▸ PROBLEM DETAILS: Set down, character for character, everything in the records below from the line holding "rw [State.latch, if_pos hc]" down to the line holding "have tag : seTag", and no other line.

▸ RAW DATA:

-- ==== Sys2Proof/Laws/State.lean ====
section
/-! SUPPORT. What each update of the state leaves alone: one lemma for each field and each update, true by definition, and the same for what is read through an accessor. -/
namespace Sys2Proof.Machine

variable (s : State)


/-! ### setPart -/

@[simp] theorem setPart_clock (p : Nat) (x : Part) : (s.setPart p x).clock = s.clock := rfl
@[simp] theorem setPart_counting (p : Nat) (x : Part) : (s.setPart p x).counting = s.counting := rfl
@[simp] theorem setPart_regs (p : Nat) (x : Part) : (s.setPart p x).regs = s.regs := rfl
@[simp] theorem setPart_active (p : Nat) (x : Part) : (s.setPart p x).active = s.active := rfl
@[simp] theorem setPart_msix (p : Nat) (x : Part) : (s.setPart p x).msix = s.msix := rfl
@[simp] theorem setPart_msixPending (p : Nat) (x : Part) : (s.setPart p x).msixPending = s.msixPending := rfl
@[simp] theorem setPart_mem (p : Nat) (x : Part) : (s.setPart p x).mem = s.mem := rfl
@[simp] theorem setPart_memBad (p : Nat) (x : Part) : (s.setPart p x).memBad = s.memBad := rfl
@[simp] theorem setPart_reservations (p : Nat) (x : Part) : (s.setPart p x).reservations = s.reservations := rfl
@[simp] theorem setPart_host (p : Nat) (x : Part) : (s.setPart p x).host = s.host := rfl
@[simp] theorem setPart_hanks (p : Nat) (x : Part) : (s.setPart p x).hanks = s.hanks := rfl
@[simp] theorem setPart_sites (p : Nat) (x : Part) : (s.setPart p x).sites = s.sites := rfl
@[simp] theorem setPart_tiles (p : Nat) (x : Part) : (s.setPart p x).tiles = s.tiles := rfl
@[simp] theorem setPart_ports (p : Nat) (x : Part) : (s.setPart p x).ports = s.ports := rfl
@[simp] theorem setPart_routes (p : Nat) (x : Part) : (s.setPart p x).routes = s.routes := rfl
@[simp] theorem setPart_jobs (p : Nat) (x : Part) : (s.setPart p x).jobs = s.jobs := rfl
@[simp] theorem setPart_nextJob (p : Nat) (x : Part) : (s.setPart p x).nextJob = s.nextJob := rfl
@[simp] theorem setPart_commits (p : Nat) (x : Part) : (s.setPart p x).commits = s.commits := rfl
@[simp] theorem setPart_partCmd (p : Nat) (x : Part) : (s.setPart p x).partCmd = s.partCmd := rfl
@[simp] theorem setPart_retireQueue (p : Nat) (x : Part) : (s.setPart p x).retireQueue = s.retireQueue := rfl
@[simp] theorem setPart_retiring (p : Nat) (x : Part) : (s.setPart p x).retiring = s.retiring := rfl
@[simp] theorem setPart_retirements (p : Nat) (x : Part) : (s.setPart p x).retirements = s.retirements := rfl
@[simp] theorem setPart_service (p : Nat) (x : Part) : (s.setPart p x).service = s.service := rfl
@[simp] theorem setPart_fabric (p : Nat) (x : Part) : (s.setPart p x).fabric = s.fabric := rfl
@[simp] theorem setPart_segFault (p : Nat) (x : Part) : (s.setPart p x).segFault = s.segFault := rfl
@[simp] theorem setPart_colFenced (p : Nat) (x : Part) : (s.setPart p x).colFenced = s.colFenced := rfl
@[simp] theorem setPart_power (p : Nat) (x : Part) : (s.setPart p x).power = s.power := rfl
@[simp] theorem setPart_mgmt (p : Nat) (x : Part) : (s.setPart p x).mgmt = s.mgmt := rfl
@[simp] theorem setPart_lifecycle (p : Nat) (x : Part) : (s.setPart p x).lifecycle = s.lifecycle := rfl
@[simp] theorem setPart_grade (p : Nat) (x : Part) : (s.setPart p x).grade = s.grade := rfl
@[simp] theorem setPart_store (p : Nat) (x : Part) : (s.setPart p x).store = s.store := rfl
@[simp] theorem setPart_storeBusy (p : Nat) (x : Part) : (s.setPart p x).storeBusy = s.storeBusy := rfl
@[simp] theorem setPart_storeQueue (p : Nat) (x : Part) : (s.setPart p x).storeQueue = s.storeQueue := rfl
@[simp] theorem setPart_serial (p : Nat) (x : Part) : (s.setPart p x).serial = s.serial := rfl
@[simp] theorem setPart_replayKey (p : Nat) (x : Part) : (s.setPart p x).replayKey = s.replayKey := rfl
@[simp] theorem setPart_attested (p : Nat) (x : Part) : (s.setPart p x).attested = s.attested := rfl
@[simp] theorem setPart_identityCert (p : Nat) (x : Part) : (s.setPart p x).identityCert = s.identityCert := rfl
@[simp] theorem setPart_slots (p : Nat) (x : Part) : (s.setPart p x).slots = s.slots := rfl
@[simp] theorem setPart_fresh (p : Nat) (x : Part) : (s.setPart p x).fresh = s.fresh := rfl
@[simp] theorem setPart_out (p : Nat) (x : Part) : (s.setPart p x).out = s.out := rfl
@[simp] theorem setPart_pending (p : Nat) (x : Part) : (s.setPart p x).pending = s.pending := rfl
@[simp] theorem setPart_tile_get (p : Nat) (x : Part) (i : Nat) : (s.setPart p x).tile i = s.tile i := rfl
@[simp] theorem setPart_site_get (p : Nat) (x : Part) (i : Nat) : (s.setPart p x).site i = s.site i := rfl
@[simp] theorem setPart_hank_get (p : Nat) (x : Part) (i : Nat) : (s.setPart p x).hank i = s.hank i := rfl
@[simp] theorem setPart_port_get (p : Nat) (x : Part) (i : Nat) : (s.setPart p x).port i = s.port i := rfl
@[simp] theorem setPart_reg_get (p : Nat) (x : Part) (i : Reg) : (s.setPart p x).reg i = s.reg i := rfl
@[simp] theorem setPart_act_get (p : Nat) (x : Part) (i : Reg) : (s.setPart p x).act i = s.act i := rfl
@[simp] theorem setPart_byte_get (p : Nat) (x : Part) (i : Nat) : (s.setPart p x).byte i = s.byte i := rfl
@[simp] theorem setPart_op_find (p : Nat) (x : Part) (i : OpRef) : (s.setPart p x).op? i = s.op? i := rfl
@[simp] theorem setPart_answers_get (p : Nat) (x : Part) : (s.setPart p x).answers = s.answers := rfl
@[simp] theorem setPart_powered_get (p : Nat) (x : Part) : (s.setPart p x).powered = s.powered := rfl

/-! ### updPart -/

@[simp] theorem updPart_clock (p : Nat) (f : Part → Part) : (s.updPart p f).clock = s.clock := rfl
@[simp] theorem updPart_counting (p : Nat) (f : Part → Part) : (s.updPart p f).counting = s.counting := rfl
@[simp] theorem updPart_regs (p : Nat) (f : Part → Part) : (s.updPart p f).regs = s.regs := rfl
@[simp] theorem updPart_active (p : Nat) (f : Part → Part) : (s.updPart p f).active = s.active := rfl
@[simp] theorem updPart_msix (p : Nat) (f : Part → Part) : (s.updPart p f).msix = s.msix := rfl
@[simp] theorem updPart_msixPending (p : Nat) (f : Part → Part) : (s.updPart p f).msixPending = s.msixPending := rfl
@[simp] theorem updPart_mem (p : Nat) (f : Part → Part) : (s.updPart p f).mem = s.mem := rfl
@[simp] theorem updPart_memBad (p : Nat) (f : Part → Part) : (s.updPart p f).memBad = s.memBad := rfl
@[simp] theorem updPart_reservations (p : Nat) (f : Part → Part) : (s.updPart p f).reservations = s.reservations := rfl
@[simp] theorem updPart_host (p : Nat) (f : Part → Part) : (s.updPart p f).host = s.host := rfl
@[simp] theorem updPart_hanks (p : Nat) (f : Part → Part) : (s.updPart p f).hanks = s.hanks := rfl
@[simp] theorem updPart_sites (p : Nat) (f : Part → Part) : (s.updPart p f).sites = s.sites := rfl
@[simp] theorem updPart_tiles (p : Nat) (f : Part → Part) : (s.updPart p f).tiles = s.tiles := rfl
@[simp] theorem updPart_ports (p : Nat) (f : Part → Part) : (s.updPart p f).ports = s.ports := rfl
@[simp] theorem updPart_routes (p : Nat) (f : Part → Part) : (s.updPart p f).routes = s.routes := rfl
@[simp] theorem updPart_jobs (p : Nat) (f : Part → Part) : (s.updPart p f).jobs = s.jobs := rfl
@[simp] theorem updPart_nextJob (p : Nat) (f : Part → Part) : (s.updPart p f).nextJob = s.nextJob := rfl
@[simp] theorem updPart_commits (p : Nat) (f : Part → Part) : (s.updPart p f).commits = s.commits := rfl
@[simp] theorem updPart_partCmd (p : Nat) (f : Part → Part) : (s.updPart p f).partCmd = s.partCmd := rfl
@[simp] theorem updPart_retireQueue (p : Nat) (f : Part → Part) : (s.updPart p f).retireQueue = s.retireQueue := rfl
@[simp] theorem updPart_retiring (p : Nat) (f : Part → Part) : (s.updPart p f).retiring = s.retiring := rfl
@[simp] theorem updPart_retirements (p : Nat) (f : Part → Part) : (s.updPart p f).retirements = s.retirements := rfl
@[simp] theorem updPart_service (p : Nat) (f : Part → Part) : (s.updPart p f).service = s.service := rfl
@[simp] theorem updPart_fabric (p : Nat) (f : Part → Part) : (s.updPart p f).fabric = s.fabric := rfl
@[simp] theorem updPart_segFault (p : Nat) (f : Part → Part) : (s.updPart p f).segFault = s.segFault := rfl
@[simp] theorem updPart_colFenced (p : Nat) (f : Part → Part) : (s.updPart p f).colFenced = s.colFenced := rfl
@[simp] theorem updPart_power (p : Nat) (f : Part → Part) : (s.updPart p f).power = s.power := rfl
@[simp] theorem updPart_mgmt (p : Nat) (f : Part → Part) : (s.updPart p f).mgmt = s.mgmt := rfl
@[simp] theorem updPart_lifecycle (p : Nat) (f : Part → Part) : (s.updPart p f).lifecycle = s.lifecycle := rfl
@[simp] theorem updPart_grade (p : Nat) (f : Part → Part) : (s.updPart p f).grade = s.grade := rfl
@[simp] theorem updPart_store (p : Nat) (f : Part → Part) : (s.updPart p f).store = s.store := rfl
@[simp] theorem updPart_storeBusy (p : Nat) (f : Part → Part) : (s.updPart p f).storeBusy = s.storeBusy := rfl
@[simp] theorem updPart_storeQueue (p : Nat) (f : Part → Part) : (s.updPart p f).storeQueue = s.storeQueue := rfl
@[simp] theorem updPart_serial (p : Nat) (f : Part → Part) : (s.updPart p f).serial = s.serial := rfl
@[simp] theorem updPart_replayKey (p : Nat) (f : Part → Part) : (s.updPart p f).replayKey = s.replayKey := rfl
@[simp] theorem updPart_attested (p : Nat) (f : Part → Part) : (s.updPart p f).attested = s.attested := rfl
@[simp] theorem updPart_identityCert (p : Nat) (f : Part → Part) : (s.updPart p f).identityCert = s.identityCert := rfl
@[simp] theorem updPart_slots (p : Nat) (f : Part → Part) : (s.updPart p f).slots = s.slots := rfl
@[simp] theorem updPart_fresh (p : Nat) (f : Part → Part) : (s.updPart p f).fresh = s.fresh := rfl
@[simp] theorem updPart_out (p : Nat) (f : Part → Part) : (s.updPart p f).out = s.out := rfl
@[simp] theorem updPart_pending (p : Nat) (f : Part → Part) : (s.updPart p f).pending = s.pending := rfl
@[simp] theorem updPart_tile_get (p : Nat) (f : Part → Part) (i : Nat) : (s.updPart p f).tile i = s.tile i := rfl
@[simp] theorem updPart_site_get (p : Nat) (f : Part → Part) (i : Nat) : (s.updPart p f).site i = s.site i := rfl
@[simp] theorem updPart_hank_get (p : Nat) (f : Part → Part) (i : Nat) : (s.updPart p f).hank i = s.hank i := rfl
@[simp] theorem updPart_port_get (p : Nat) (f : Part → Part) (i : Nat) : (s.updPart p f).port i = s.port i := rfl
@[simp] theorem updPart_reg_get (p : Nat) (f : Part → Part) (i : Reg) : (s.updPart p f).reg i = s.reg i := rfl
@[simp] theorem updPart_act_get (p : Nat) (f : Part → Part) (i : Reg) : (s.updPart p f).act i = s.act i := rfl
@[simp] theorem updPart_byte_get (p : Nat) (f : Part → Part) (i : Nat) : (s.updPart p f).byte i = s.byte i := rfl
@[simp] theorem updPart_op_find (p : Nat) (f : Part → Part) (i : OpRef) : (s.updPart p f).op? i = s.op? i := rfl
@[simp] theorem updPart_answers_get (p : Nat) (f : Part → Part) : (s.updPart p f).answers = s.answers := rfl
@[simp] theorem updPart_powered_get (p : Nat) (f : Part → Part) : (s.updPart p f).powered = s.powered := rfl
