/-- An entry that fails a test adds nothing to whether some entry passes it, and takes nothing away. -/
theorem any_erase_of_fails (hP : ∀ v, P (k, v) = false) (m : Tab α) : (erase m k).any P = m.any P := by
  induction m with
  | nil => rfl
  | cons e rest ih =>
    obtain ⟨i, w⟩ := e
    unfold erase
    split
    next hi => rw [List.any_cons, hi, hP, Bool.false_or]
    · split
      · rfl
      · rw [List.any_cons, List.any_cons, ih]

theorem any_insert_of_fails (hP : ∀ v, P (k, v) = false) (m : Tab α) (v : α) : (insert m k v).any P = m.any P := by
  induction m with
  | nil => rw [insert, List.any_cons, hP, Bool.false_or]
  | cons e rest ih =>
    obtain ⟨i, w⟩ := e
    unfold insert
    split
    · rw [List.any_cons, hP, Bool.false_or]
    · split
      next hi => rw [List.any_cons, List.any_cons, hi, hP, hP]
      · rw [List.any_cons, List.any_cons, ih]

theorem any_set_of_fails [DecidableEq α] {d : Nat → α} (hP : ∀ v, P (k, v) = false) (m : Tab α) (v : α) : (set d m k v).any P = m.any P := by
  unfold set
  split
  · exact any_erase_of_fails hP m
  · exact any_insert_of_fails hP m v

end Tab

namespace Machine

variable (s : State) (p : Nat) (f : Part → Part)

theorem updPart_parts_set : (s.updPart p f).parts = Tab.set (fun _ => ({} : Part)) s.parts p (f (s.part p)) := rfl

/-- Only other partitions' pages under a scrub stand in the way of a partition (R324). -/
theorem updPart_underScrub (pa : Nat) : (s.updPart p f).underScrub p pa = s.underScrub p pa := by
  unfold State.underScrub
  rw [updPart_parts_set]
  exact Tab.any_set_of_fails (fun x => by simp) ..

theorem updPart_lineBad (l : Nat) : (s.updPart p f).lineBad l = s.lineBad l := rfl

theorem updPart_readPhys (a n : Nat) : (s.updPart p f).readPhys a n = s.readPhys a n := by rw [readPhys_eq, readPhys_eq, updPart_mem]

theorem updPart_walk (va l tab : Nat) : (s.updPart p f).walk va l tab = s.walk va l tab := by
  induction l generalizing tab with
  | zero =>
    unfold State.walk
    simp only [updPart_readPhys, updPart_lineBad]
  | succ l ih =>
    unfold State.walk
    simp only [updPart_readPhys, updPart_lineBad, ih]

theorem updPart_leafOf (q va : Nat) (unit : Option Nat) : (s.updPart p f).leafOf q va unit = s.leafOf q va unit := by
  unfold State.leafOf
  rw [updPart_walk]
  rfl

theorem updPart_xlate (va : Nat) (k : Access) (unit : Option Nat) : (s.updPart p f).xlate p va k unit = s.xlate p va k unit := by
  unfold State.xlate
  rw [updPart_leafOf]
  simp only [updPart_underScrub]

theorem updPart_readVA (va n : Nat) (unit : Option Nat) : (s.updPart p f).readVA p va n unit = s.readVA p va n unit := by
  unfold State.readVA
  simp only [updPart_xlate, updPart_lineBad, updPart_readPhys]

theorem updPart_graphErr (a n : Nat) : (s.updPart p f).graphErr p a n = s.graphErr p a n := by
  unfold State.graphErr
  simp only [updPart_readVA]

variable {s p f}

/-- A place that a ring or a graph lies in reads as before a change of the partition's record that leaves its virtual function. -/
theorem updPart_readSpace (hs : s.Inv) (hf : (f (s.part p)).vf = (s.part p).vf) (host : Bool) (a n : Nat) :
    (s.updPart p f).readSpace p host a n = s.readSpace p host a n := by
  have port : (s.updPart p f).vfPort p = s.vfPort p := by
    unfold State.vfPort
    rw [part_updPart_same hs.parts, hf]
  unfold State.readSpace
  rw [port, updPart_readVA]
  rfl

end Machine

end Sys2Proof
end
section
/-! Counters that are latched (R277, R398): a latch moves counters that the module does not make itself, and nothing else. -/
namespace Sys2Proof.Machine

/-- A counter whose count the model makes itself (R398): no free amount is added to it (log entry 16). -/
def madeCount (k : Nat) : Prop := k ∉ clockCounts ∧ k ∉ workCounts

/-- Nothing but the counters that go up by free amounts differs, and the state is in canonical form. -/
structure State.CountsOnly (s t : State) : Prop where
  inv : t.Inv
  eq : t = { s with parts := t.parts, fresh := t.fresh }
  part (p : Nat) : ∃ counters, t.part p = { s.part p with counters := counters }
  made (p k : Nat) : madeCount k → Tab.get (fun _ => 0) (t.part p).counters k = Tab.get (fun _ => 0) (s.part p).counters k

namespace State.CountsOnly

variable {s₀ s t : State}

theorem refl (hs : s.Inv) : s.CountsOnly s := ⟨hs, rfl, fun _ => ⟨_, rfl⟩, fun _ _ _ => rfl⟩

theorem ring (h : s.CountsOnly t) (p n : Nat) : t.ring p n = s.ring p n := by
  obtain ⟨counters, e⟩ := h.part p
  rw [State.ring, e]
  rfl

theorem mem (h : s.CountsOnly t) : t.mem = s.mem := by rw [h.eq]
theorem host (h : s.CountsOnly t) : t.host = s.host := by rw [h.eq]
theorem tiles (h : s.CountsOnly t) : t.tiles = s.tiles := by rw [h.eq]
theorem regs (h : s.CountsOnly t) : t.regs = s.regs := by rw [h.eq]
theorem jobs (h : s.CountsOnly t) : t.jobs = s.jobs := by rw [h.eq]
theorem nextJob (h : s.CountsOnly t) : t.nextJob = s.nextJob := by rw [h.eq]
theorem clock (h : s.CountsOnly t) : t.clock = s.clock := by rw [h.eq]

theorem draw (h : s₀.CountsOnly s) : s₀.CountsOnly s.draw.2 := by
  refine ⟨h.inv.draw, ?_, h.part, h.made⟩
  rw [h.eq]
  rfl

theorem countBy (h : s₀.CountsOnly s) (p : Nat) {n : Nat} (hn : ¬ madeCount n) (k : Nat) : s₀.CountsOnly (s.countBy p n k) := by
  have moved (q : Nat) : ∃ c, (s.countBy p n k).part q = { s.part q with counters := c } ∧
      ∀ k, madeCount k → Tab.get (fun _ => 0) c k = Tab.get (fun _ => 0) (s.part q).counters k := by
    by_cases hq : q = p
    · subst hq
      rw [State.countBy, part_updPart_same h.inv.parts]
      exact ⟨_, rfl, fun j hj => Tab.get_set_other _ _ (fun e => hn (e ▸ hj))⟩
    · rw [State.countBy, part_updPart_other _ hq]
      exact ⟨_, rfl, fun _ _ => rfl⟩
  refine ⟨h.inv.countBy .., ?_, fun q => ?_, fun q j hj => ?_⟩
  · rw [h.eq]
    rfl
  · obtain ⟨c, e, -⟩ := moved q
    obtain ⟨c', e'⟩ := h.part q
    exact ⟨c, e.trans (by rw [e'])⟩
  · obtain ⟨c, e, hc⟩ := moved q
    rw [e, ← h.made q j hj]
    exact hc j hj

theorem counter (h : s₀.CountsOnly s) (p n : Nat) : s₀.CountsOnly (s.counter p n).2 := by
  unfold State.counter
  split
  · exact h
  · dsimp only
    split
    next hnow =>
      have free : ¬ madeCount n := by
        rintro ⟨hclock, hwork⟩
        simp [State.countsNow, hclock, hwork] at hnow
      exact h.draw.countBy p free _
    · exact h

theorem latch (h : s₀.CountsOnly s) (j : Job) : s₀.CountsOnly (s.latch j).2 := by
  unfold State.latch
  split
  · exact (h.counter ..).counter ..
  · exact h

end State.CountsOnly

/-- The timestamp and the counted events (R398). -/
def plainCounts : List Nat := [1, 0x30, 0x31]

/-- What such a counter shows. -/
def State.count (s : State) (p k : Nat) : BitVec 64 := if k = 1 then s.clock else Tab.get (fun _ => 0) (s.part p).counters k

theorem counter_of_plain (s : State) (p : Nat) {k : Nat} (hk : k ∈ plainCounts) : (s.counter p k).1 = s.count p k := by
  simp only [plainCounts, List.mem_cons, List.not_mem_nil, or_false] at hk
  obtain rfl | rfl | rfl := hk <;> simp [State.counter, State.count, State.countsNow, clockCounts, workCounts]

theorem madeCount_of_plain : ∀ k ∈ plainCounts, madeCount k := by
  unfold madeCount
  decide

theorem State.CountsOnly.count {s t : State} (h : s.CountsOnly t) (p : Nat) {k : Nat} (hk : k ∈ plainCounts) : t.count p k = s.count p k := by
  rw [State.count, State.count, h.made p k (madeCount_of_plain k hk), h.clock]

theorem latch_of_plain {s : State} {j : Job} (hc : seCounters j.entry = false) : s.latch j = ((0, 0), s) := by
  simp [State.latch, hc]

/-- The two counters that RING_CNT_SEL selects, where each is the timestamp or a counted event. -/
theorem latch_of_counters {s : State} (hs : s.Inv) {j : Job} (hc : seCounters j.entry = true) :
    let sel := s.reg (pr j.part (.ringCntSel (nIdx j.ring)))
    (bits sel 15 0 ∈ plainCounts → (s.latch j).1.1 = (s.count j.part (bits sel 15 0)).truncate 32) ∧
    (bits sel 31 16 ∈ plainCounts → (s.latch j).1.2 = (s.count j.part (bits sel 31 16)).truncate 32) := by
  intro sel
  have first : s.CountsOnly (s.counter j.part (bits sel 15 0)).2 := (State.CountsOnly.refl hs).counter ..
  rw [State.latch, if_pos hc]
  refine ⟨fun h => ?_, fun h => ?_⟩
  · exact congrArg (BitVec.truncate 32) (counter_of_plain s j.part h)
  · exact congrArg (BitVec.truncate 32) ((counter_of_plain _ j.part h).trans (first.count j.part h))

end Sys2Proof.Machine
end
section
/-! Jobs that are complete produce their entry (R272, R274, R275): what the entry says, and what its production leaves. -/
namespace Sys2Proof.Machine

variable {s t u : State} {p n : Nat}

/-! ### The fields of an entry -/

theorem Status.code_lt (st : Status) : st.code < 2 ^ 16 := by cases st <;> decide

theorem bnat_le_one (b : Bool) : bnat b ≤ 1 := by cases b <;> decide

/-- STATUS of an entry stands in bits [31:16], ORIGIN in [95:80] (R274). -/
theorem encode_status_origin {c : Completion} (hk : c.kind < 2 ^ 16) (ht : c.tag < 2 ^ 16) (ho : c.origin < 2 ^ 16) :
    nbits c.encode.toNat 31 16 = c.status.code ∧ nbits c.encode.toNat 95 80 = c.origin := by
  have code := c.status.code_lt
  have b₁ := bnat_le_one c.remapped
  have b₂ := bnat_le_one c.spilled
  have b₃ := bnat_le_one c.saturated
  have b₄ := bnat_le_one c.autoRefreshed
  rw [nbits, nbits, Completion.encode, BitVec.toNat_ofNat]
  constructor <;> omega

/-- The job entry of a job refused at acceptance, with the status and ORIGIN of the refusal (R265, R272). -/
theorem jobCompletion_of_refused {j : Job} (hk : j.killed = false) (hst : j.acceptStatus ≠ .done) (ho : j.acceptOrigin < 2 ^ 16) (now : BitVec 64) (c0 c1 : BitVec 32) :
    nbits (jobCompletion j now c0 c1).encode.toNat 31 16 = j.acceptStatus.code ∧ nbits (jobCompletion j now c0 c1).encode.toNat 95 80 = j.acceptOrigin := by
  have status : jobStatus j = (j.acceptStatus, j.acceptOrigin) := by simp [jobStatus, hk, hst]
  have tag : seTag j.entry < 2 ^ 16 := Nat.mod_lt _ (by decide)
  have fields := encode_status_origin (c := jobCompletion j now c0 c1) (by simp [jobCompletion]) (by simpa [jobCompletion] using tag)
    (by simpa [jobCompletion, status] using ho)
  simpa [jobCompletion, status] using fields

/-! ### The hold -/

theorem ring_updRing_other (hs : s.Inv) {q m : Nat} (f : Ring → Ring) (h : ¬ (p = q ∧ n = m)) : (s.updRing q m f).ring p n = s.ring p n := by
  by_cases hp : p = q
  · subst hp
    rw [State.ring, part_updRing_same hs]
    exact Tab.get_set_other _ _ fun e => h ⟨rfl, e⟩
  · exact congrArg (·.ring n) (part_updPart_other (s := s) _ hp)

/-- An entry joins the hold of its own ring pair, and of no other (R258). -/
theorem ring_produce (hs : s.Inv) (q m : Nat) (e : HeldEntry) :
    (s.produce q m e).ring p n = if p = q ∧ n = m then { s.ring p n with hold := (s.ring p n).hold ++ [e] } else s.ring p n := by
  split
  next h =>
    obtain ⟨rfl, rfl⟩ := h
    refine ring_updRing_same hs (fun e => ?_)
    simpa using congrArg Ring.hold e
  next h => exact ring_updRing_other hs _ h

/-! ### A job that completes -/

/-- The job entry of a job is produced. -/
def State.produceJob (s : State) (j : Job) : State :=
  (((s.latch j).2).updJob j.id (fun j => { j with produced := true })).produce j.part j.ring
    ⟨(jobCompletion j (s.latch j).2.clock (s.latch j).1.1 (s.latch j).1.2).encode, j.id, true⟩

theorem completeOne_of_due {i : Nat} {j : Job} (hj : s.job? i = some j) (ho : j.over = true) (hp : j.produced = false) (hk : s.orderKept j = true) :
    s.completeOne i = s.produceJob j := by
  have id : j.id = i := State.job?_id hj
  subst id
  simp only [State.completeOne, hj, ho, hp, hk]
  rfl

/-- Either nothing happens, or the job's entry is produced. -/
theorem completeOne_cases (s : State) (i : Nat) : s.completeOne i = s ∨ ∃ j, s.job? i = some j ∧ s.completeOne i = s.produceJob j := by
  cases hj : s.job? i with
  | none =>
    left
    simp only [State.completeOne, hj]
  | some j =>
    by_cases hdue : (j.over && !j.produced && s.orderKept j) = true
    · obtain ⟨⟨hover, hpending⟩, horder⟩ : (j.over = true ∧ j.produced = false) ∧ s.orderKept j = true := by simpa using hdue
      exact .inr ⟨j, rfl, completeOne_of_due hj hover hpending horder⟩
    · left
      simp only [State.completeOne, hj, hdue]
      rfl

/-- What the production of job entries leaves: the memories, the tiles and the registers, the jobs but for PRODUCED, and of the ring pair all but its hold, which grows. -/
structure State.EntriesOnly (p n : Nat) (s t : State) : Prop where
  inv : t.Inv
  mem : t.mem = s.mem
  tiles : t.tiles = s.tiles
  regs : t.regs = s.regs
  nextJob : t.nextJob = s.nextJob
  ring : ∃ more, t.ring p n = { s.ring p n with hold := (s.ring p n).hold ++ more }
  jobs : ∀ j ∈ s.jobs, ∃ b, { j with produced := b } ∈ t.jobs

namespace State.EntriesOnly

▸ ANSWER TO THE PROBLEM:
  rw [State.latch, if_pos hc]
  refine ⟨fun h => ?_, fun h => ?_⟩
  · exact congrArg (BitVec.truncate 32) (counter_of_plain s j.part h)
  · exact congrArg (BitVec.truncate 32) ((counter_of_plain _ j.part h).trans (first.count j.part h))

end Sys2Proof.Machine
end
section
/-! Jobs that are complete produce their entry (R272, R274, R275): what the entry says, and what its production leaves. -/
namespace Sys2Proof.Machine

variable {s t u : State} {p n : Nat}

/-! ### The fields of an entry -/

theorem Status.code_lt (st : Status) : st.code < 2 ^ 16 := by cases st <;> decide

theorem bnat_le_one (b : Bool) : bnat b ≤ 1 := by cases b <;> decide

/-- STATUS of an entry stands in bits [31:16], ORIGIN in [95:80] (R274). -/
theorem encode_status_origin {c : Completion} (hk : c.kind < 2 ^ 16) (ht : c.tag < 2 ^ 16) (ho : c.origin < 2 ^ 16) :
    nbits c.encode.toNat 31 16 = c.status.code ∧ nbits c.encode.toNat 95 80 = c.origin := by
  have code := c.status.code_lt
  have b₁ := bnat_le_one c.remapped
  have b₂ := bnat_le_one c.spilled
  have b₃ := bnat_le_one c.saturated
  have b₄ := bnat_le_one c.autoRefreshed
  rw [nbits, nbits, Completion.encode, BitVec.toNat_ofNat]
  constructor <;> omega

/-- The job entry of a job refused at acceptance, with the status and ORIGIN of the refusal (R265, R272). -/
theorem jobCompletion_of_refused {j : Job} (hk : j.killed = false) (hst : j.acceptStatus ≠ .done) (ho : j.acceptOrigin < 2 ^ 16) (now : BitVec 64) (c0 c1 : BitVec 32) :
    nbits (jobCompletion j now c0 c1).encode.toNat 31 16 = j.acceptStatus.code ∧ nbits (jobCompletion j now c0 c1).encode.toNat 95 80 = j.acceptOrigin := by
  have status : jobStatus j = (j.acceptStatus, j.acceptOrigin) := by simp [jobStatus, hk, hst]
  have tag : seTag j.entry < 2 ^ 16 := Nat.mod_lt _ (by decide)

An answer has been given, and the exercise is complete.